Items from a data source:
#####

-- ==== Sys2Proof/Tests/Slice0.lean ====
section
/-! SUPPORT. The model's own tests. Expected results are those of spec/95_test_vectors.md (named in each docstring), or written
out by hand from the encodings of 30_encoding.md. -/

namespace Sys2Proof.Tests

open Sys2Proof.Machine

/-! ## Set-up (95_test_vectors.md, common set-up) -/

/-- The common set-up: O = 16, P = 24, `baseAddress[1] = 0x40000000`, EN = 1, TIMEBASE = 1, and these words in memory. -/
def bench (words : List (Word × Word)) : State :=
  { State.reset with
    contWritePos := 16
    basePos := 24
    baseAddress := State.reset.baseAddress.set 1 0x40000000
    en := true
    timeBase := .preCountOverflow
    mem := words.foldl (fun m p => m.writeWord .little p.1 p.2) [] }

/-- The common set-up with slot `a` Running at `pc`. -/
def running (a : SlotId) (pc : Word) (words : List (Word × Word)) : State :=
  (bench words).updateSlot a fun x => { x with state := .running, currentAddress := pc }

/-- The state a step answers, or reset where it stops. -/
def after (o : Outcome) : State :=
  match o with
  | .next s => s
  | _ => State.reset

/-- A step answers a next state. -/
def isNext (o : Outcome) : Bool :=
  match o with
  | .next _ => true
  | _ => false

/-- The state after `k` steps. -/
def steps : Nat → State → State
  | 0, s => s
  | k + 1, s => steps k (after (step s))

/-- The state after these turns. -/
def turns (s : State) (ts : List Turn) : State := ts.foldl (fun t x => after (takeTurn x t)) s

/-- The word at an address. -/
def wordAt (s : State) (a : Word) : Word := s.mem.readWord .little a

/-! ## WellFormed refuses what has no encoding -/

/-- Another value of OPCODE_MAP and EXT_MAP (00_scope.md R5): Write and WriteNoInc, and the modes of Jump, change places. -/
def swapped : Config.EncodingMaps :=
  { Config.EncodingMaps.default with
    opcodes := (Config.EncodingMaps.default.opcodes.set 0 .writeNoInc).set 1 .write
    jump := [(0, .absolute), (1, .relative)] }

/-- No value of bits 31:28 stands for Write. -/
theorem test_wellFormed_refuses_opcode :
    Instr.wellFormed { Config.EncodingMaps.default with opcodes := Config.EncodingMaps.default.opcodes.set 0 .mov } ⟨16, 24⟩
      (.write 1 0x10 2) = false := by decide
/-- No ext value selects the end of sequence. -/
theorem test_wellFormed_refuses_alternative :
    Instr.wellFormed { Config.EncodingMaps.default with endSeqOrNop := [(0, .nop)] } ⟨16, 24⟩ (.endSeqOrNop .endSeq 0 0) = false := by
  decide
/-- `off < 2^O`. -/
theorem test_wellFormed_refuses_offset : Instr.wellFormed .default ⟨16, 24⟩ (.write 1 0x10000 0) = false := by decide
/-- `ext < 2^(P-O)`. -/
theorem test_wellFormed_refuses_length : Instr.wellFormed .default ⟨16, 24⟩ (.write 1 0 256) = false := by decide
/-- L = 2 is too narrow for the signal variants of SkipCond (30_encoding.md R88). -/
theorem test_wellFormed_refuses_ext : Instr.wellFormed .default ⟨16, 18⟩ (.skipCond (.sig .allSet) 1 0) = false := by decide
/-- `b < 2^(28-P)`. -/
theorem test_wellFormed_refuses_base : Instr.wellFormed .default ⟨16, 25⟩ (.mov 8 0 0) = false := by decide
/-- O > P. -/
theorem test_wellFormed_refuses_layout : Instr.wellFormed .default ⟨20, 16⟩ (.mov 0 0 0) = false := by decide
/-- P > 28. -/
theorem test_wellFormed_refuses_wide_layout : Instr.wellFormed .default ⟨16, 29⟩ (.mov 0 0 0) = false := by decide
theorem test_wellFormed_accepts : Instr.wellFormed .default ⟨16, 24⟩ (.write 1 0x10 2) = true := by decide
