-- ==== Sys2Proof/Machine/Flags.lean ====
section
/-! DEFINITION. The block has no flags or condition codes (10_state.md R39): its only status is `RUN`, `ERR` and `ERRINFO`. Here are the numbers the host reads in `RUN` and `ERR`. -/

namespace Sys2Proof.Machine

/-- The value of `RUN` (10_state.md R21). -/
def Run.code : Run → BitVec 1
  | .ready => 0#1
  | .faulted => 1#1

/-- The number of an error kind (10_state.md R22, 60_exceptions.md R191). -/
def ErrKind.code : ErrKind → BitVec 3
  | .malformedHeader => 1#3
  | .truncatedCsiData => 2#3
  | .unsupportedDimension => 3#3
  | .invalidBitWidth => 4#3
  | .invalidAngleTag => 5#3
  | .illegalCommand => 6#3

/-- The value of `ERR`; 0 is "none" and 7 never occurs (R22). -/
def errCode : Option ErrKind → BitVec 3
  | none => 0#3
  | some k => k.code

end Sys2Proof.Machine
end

#####

Instructions to follow: For the string "these", show each line of the entries above where it occurs.

Answer below:
/-- The common set-up: O = 16, P = 24, `baseAddress[1] = 0x40000000`, EN = 1, TIMEBASE = 1, and these words in memory. -/
/-- The state after these turns. -/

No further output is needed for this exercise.